Required action:
Print the lines of the data, starting with the first, up to and including the line where "match cf, mx with" appears.

Data for this exercise:
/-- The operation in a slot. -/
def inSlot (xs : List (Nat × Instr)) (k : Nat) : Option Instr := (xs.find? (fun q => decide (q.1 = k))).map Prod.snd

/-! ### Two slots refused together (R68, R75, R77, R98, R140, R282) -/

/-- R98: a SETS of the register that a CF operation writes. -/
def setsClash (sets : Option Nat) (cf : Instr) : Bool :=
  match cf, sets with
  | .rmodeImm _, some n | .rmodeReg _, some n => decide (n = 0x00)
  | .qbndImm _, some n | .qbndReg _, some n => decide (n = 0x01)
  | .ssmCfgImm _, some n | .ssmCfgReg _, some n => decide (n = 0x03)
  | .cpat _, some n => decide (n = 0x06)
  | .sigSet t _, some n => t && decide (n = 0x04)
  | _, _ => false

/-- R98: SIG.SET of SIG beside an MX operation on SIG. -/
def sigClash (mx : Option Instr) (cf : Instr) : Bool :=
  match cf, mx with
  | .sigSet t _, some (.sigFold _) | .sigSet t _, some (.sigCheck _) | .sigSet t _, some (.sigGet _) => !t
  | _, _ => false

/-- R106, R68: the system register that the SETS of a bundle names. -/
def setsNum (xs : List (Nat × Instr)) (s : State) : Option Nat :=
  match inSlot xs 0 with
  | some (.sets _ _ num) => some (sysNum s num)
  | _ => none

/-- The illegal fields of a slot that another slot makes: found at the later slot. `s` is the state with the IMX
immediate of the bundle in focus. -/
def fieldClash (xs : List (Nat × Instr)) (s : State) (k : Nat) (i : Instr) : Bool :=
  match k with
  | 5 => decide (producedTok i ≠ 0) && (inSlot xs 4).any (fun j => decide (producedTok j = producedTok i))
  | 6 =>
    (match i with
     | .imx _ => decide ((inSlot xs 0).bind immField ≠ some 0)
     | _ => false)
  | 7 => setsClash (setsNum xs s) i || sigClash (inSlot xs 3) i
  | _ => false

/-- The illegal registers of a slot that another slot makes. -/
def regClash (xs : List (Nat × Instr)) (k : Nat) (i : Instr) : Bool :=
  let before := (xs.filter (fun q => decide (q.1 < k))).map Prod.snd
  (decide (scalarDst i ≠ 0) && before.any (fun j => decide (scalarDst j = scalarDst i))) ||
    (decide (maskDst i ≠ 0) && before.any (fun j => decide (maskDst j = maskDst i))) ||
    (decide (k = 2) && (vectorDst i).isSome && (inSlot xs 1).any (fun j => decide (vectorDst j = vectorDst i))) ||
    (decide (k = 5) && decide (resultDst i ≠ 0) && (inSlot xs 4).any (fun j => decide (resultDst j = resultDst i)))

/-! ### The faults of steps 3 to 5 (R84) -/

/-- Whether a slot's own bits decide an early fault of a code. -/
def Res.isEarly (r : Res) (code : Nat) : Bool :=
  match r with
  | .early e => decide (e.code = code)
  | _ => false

Result of the exercise:
/-- The operation in a slot. -/
def inSlot (xs : List (Nat × Instr)) (k : Nat) : Option Instr := (xs.find? (fun q => decide (q.1 = k))).map Prod.snd

/-! ### Two slots refused together (R68, R75, R77, R98, R140, R282) -/

/-- R98: a SETS of the register that a CF operation writes. -/
def setsClash (sets : Option Nat) (cf : Instr) : Bool :=
  match cf, sets with
  | .rmodeImm _, some n | .rmodeReg _, some n => decide (n = 0x00)
  | .qbndImm _, some n | .qbndReg _, some n => decide (n = 0x01)
  | .ssmCfgImm _, some n | .ssmCfgReg _, some n => decide (n = 0x03)
  | .cpat _, some n => decide (n = 0x06)
  | .sigSet t _, some n => t && decide (n = 0x04)
  | _, _ => false

/-- R98: SIG.SET of SIG beside an MX operation on SIG. -/
def sigClash (mx : Option Instr) (cf : Instr) : Bool :=
  match cf, mx with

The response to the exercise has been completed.